-- ==== Sys2Proof/Certificates/Slice0/Obligations.lean ====
section
/-! DEFINITION. The statements for the provers. Rule and decision numbers are those of spec/; "log n" is
notes/assumptions/n.md. A statement quantified over an OPCODE_MAP `om` holds for every legal map, the default among them:
`step` is `stepWith Config.opcodeMap`. Where a statement rests on a decision that the spec marks as its own (92_eei_decisions.md),
its docstring says so and its basis is 'derived'. -/

open Sys2Proof Sys2Proof.Machine

/-! ## Encoding -/

/-- Decode and encode agree, for every instruction, with every operand byte, under every injective OPCODE_MAP and so under
the default one; whatever bytes follow the instruction (R60, R61, R62, R66). -/
def Obligations.DecodeEncodeRoundTrip : Prop :=
  (∀ (om : OpcodeMap), Function.Injective om → ∀ (i : Instr) (x y : Byte),
    decodeBytesWith om (encodeWith om i ++ [x, y]) = .ok i) ∧
  (∀ (i : Instr) (x y : Byte), decodeBytes (encode i ++ [x, y]) = .ok i)

/-- An instruction is its opcode byte and zero, one or two operand bytes at the addresses after it, 1 to 3 bytes in all, as many as
its opcode says (R60): what the decoder answers encodes to the first bytes of the three fetched, as many as its length, and every
word with the same opcode has that length; and of an instruction fetched at pc, byte k of the encoding is the byte at
address pc + k. -/
def Obligations.DecodedBytesReencode : Prop :=
  (∀ (om : OpcodeMap) (op a b : Byte) (i : Instr), decodeWith om op a b = .ok i →
    encodeWith om i = [op, a, b].take i.length ∧ 1 ≤ i.length ∧ i.length ≤ 3 ∧
    ∀ a' b' i', decodeWith om op a' b' = .ok i' → i'.length = i.length) ∧
  (∀ (om : OpcodeMap) (s : State) (i : Instr), s.status = .running → fetchDecode om s = .ok i →
    (encodeWith om i).length = i.length ∧
    ∀ (k : Nat) (v : Byte), (encodeWith om i)[k]? = some v → memRead s (s.pc + k) = .ok v)

/-- The default opcodes, one word of each instruction written out from R62's table and R61's formats, and the byte 0x00, which is
no opcode (R67). The values are the default of OPCODE_MAP, PRESUMED by the spec from general knowledge (log 1). -/
def Obligations.DefaultOpcodesAreTheTable : Prop :=
  decode 0b00000001 0xFF 0xFF = .ok .hlt ∧ decode 0b10000010 0x05 0xC8 = .ok (.ldi 5 200) ∧
  decode 0b01000111 0x02 0xFF = .ok (.prn 2) ∧ decode 0b10100010 0x01 0x06 = .ok (.mul 1 6) ∧
  decode 0b10100000 0x06 0x01 = .ok (.add 6 1) ∧ decode 0b10100111 0x03 0x04 = .ok (.cmp 3 4) ∧
  decode 0b01000101 0x07 0xFF = .ok (.push 7) ∧ decode 0b01000110 0x04 0xFF = .ok (.pop 4) ∧
  decode 0b01010000 0x01 0xFF = .ok (.call 1) ∧ decode 0b00010001 0xFF 0xFF = .ok .ret ∧
  decode 0b01010100 0x03 0xFF = .ok (.jmp 3) ∧ decode 0b01010101 0x02 0xFF = .ok (.jeq 2) ∧
  decode 0b01010110 0x06 0xFF = .ok (.jne 6) ∧ decode 0x00 0x00 0x00 = .error (.illegalOpcode 0x00)

/-- The operand bytes that a format does not use never change what is decoded: both of an F1 instruction, the second of an F2R
instruction (R66). -/
def Obligations.UnusedOperandBytesAreIgnored : Prop :=
  ∀ (om : OpcodeMap) (m : Mnemonic) (a b a' b' : Byte),  Function.Injective om →
    (m.format = .f1 → decodeWith om (om m) a b = decodeWith om (om m) a' b') ∧
    (m.format = .f2r → decodeWith om (om m) a b = decodeWith om (om m) a b')

/-! ## The step, its faults and its end -/

/-- A step runs exactly the handler of the decoded instruction (R89): when the three bytes at the pc decode to a well-formed
instruction, the step is exec of it at the same state. The handler itself moves the pc: the step adds nothing around it. -/
def Obligations.StepRunsTheDecodedInstruction : Prop :=
  ∀ (om : OpcodeMap) (s : State) (op a b : Byte) (i : Instr), Fetches s op a b → decodeWith om op a b = .ok i →
    i.wellFormed = true → stepWith om s = exec i s

/-- An opcode byte outside OPCODE_MAP raises IllegalInstruction, whatever the operand bytes: status records the pc and the byte,
and nothing else changes, the pc included (R67, R175). That an unknown opcode is a fault, and no endless loop, is the spec's
decision D9 (log 9), and the information recorded its decision D13 (log 13). -/
def Obligations.OpcodesOutsideTheMapFault : Prop :=
  ∀ (om : OpcodeMap) (s : State) (op a b : Byte), Fetches s op a b → (∀ m, om m ≠ op) →
    stepWith om s = .next { s with status := .faulted (.illegalInstruction s.pc op) }

/-- A register field above 7 raises InvalidRegister with the first such byte, a before b, in every instruction that has a register
field and on every path of it (R85, R173, by decision D10, log 10); nothing else changes (D12, log 13). -/
def Obligations.FirstBadRegisterFaults : Prop :=
  (∀ (i : Instr) (s : State) (v : Byte), s.status = .running → i.firstBadRegister = some v →
    7 < v.toNat ∧ exec i s = .next { s with status := .faulted (.invalidRegister v) }) ∧
  (∀ (om : OpcodeMap) (s : State) (op a b : Byte) (i : Instr) (v : Byte), Fetches s op a b → decodeWith om op a b = .ok i →
    i.firstBadRegister = some v → stepWith om s = .next { s with status := .faulted (.invalidRegister v) }) ∧
  (∀ (i : Instr), i.firstBadRegister = none ↔ i.wellFormed = true)

/-- The order of the checks of one step (R177), which the spec decides as D8 and D14 (log 8, log 13): OutOfBounds at pc, at pc + 1,
at pc + 2, then IllegalInstruction, then InvalidRegister of a, then of b; and where none applies the step raises nothing. -/
def Obligations.FaultPriorityOrder : Prop :=
  ∀ (om : OpcodeMap) (s : State), s.status = .running →
    if 256 ≤ s.pc then stepWith om s = .next { s with status := .faulted (.outOfBounds s.pc) }
    else if 256 ≤ s.pc + 1 then stepWith om s = .next { s with status := .faulted (.outOfBounds (s.pc + 1)) }
    else if 256 ≤ s.pc + 2 then stepWith om s = .next { s with status := .faulted (.outOfBounds (s.pc + 2)) }
    else ∃ op a b, memRead s s.pc = .ok op ∧ memRead s (s.pc + 1) = .ok a ∧ memRead s (s.pc + 2) = .ok b ∧
      match decodeWith om op a b with
      | .error _ => stepWith om s = .next { s with status := .faulted (.illegalInstruction s.pc op) }
      | .ok i =>
        match i.firstBadRegister with
        | some v => stepWith om s = .next { s with status := .faulted (.invalidRegister v) }
        | none => ∃ t, stepWith om s = .next t ∧ (t.status = .running ∨ t.status = .halted)

/-- No instruction starts at address 254 or 255: whatever stands there, the step faults OutOfBounds(256) (R209, by decision D8,
log 8). An instruction may start at 253, and a sequential advance of 3 from there leads to a fault: with an LDI at 253 the
step after it faults. -/
def Obligations.NoInstructionStartsAbove253 : Prop :=
  (∀ (om : OpcodeMap) (s : State), s.status = .running → (s.pc = 254 ∨ s.pc = 255 ∨ s.pc = 256) →
    stepWith om s = .next { s with status := .faulted (.outOfBounds 256) }) ∧
  (∀ (om : OpcodeMap) (s : State) (r : RegIndex) (imm : Byte), Function.Injective om → s.pc = 253 →
    Fetches s (om .ldi) (regByte r) imm →
    ∃ t, stepWith om s = .next t ∧ t.reg r = imm ∧ t.pc = 256 ∧
      stepWith om t = .next { t with status := .faulted (.outOfBounds 256) })

/-- No handler raises once its operands are registers (R46, R121, R176): every well-formed instruction completes from every
running state, Running or, after HLT, Halted. -/
def Obligations.WellFormedInstructionsComplete : Prop :=
  ∀ (i : Instr) (s : State), s.status = .running → i.wellFormed = true →
    ∃ t, exec i s = .next t ∧ t.status = (if i = .hlt then .halted else .running)

/-- A fault ends the run (R171): the step that raises changes nothing but the status (R176, by decision D12, log 13), and from the
state it leaves the core has no step (log 6). -/
def Obligations.FaultEndsTheRun : Prop :=
  ∀ (om : OpcodeMap) (s t : State) (f : CoreFault), stepWith om s = .next t → t.status = .faulted f →
    t = { s with status := .faulted f } ∧ ∀ u, stepWith om t ≠ .next u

....

* [Exercise goal] Print, without any change, the line containing "def Obligations.FaultEndsTheRun : Prop" and each line after it to the end of the material.

* [Finished task]
def Obligations.FaultEndsTheRun : Prop :=
  ∀ (om : OpcodeMap) (s t : State) (f : CoreFault), stepWith om s = .next t → t.status = .faulted f →
    t = { s with status := .faulted f } ∧ ∀ u, stepWith om t ≠ .next u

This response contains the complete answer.